Phi Beta Kappa (PBK) is the nation’s oldest academic honor society, with membership reserved for a small percentage of undergraduates at a fraction of all degree-granting institutions. Founded in 1776 at the College of William and Mary, the society is devoted to excellence in the traditional liberal arts and sciences and to freedom of inquiry, embracing the motto “Love of Learning is the Guide of Life.” In 2001, the national organization of PBK selected Auburn University to shelter a chapter of Phi Beta Kappa after a rigorous, multiyear review. Since then, the Gamma Chapter of Alabama has initiated several hundred undergraduates into the society.
growing membership
To be invited to membership, students must have demonstrated excellence in their studies across a range of traditional liberal arts and sciences. This year, following a careful scrutiny of transcripts and a vote by the chapter’s resident members, 48 students accepted invitations to membership in the chapter, 35 of whom attended the ceremony at the Caroline Marshall Draughon Center for the Arts & Humanities at Pebble Hill.

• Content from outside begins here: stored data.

theorem test_premises_JobsArePostedAbortedAndAsked :
    Served C4 rq (sess 0) 32 ∧
    parseJob C4 jp = some (jh, [jo 3 [] 5]) ∧
    rightsOk C4 (some (sess 0).partition) 32 jp = true ∧
    (hubOn C4 && queueClass jh.queue == 2 && (getQ C4 jh.queue).enable && Band.present (List.getD (getQ C4 jh.queue).bands
      jh.band noBand) && List.all [jo 3 [] 5] captureQueuesOk) = true ∧
    Band.bad (List.getD (getQ C4 jh.queue).bands jh.band noBand) = false ∧
    (!Band.bad (List.getD (getQ C4 jh.queue).bands jh.band noBand) && Band.occ (List.getD (getQ C4 jh.queue).bands jh.band
      noBand) == 2 ^ (List.getD (getQ C4 jh.queue).bands jh.band noBand).log2) = false ∧
    storeUsed C4 + ceilDiv (List.length jp - 32) 64 ≤ storeUnits ∧
    Served (C 0) rq (sess 0) 32 ∧
    parseJob (C 0) jp = some (jh, [jo 3 [] 5]) ∧
    rightsOk (C 0) (some (sess 0).partition) 32 jp = true ∧
    (hubOn (C 0) && queueClass jh.queue == 2 && (getQ (C 0) jh.queue).enable && Band.present (List.getD (getQ (C 0)
      jh.queue).bands jh.band noBand) && List.all [jo 3 [] 5] captureQueuesOk) = false ∧
    Served C4f rq (sess 0) 32 ∧
    parseJob C4f jp = some (jh, [jo 3 [] 5]) ∧
    rightsOk C4f (some (sess 0).partition) 32 jp = true ∧
    (hubOn C4f && queueClass jh.queue == 2 && (getQ C4f jh.queue).enable && Band.present (List.getD (getQ C4f jh.queue).bands
      jh.band noBand) && List.all [jo 3 [] 5] captureQueuesOk) = true ∧
    (!Band.bad (List.getD (getQ C4f jh.queue).bands jh.band noBand) && Band.occ (List.getD (getQ C4f jh.queue).bands jh.band
      noBand) == 2 ^ (List.getD (getQ C4f jh.queue).bands jh.band noBand).log2) = true ∧
    Served C4s rq (sess 0) 32 ∧
    parseJob C4s jp = some (jh, [jo 3 [] 5]) ∧
    rightsOk C4s (some (sess 0).partition) 32 jp = true ∧
    (hubOn C4s && queueClass jh.queue == 2 && (getQ C4s jh.queue).enable && Band.present (List.getD (getQ C4s jh.queue).bands
      jh.band noBand) && List.all [jo 3 [] 5] captureQueuesOk) = true ∧
    (!Band.bad (List.getD (getQ C4s jh.queue).bands jh.band noBand) && Band.occ (List.getD (getQ C4s jh.queue).bands jh.band
      noBand) == 2 ^ (List.getD (getQ C4s jh.queue).bands jh.band noBand).log2) = false ∧
    storeUnits < storeUsed C4s + ceilDiv (List.length jp - 32) 64 ∧
    Served (C5 (jobS 0 false)) rq (sess 0) 34 ∧
    7 < 2 ^ 64 ∧
    findJob (C5 (jobS 0 false)) 7 = some (jobS 0 false) ∧
    ((sess 0).partition = 0 ∨ (jobS 0 false).client = Client.session (sess 0).index (sess 0).serial) ∧
    (jobS 0 false).done = false ∧
    (jobS 0 false).state = 0 ∧
    Served (C5 (jobS 1 false)) rq (sess 0) 34 ∧
    findJob (C5 (jobS 1 false)) 7 = some (jobS 1 false) ∧
    ((sess 0).partition = 0 ∨ (jobS 1 false).client = Client.session (sess 0).index (sess 0).serial) ∧
    (jobS 1 false).done = false ∧
    (jobS 1 false).state = 1 ∧
    Served (C5 (jobS 1 true)) rq (sess 0) 34 ∧
    findJob (C5 (jobS 1 true)) 7 = some (jobS 1 true) ∧
    ((sess 0).partition = 0 ∨ (jobS 1 true).client = Client.session (sess 0).index (sess 0).serial) ∧
    ((jobS 1 true).done = true ∨ 2 ≤ (jobS 1 true).state) ∧
    Served (C5 (jobS 0 false)) rq (sess 0) 35 ∧
    8 < 2 ^ 64 ∧
    (Instr.jobAbort rq 8, 34) ∈ [(Instr.jobAbort rq 8, 34), (Instr.jobStatus rq 8, 35)] ∧
    findJob (C5 (jobS 0 false)) 8 = none ∧
    (Instr.jobStatus rq 8, 35) ∈ [(Instr.jobAbort rq 8, 34), (Instr.jobStatus rq 8, 35)] ∧
    Served C5o rq (sess 3) 35 ∧
    (Instr.jobStatus rq 7, 35) ∈ [(Instr.jobAbort rq 7, 34), (Instr.jobStatus rq 7, 35)] ∧
    findJob C5o 7 = some jobO ∧
    (sess 3).partition ≠ 0 ∧
    jobO.client ≠ Client.session (sess 3).index (sess 3).serial := by
  and_intros <;> decide

theorem test_premises_TheManagementPortAnswers :
    pdOn lit 1 = true ∧
    rdB lit CROWN_STATUS.LINK_UP ≠ true ∧
    (pdOn lit 1 = false ∨ rdB lit CROWN_STATUS.LINK_UP = false) ∧
    (pdOn State.reset 1 = false ∨ rdB State.reset CROWN_STATUS.LINK_UP = true) ∧
    ipEnabled State.reset true = false ∧
    Instr.echoRequest true 5 [1] ∈ [Instr.addressResolution true 3 4 6 true, Instr.echoRequest true 5 [1]] ∧
    ipEnabled ip true = true ∧
    5 ≠ ownAddress ip true ∧
    (∀ (n : Bool × Nat × Nat), n ∈ ip.crown.neighbours → n.fst = true → n.snd.fst ≠ 9) ∧
    ipEnabled ipn true = true ∧
    5 ≠ ownAddress ipn true ∧
    (∃ (n : Bool × Nat × Nat), n ∈ ipn.crown.neighbours ∧ n.fst = true ∧ n.snd.fst = 9) ∧
    ipEnabled ip false = true ∧
    (List.contains netRegs 655376 = false ∨ pdOn ip 1 = false) ∧
    List.contains netRegs CROWN_MAC.ADDRESS.addr = true ∧
    pdOn ip 1 = true ∧
    blockLocked ip (blockOf CROWN_MAC.ADDRESS.addr) = false := by
  and_intros <;> decide
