-- ==== Sys2Proof/Machine/Operands.lean ====
section
/-! DEFINITION. The operands of a command: the full unsigned values of ARG0 to ARG3 (30_encoding.md R52, R53), and how the source
and destination ranges of a CRYPT lie to each other (20_memory.md R41). -/

namespace Sys2Proof.Machine

/-- `iv_addr` of CONSTRUCT (R53). -/
def ivAddr (s : State) : Nat := s.arg0.toNat

/-- `iv_len` of CONSTRUCT (R53). -/
def ivLen (s : State) : Nat := s.arg1.toNat

/-- `dst_addr` of CRYPT (R53). -/
def dstAddr (s : State) : Nat := s.arg0.toNat

/-- `dst_len` of CRYPT (R53). -/
def dstLen (s : State) : Nat := s.arg1.toNat

/-- `src_addr` of CRYPT (R53). -/
def srcAddr (s : State) : Nat := s.arg2.toNat

/-- `src_len` of CRYPT (R53). -/
def srcLen (s : State) : Nat := s.arg3.toNat

/-- The number of blocks of a CRYPT, `n = ARG3 / B` (40_commands.md R70). -/
def blockCount (s : State) : Nat := srcLen s / Config.B

/-- The address of source block `i` (20_memory.md R36). -/
def srcBlockAddr (s : State) (i : Nat) : Nat := srcAddr s + i * Config.B

/-- The address of destination block `i` (20_memory.md R36). -/
def dstBlockAddr (s : State) (i : Nat) : Nat := dstAddr s + i * Config.B

/-- The ranges `(d, n)` and `(a, n)` share no address (20_memory.md R41); an empty range shares none. -/
def disjoint (d a n : Nat) : Bool := decide (n = 0 ∨ d + n ≤ a ∨ a + n ≤ d)

/-- The ranges share an address and start at different ones (20_memory.md R41). -/
def inexactOverlap (d a n : Nat) : Bool := !disjoint d a n && decide (d ≠ a)

end Sys2Proof.Machine
end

“The mission of Phi Beta Kappa meshes very nicely with that of the Honors College,” said Laura Stevens, Honors College director. “So we were delighted when the provost asked us to provide an administrative home for the chapter.” A member of PBK herself, Stevens said she is eager to elevate the chapter’s identity on campus. “It’s been such a pleasure to work with the officers in expanding our programming, and the provost’s staff have offered amazing support in planning the initiation ceremony. My hope is that we can develop our programming more every year so that Phi Beta Kappa can contribute more to the intellectual life of the university and so that students and their families fully feel the magnitude of what it means to be invited to membership.”
a special guest
The day before the 2025 initiation ceremony, the chapter invited Kevin Hughes, professor of historical theology and chair of the Department of Theology and Religious Studies at Villanova University, to deliver the chapter’s Gamma Founders Lecture, “Sacred Disruptions: Caravaggio, Mysticism, and the Catholic Counter-Reformation.” At the initiation itself, Eden McLean, associate professor of history and president of the chapter, convened the ceremony by invoking the society’s longstanding traditions, as she called on David Carter, associate professor of history and vice president of the chapter, to lead the initiates into the building before reading the society’s history.
Hughes then delivered a brief exhortation to the initiates. While acknowledging the widespread assertion that study in the liberal arts inculcates critical thinking skills, he offered a bolder argument about the value of these fields and the habits and outlooks they instill. “The contemplative dispositions — the openness toward wonder and the humility to know how much we don’t know — are the real and lasting gifts of an education in the liberal arts and sciences,” he said, adding that these gifts are ones the world “will need more than ever.”
a bright future
Following the address, McLean led the initiates through a recitation of their pledge to the society, while Elijah Gaddis, associate professor of history and chapter secretary, called each initiate to sign the chapter’s book, and David Riese, professor of drug discovery and development and chapter treasurer, taught each initiate the society’s handshake.
“It was wonderful to recognize these exemplary students,” McLean said, “and we are so pleased to see this collaboration between Phi Beta Kappa and the Honors College moving forward.”
Later this month, on Jan. 29, the chapter will host Pulitzer Prize-winning science journalist Ed Yong to deliver the first Anne and David Laband Phi Beta Kappa Lecture, “The Amazing Nature of Animal Senses.”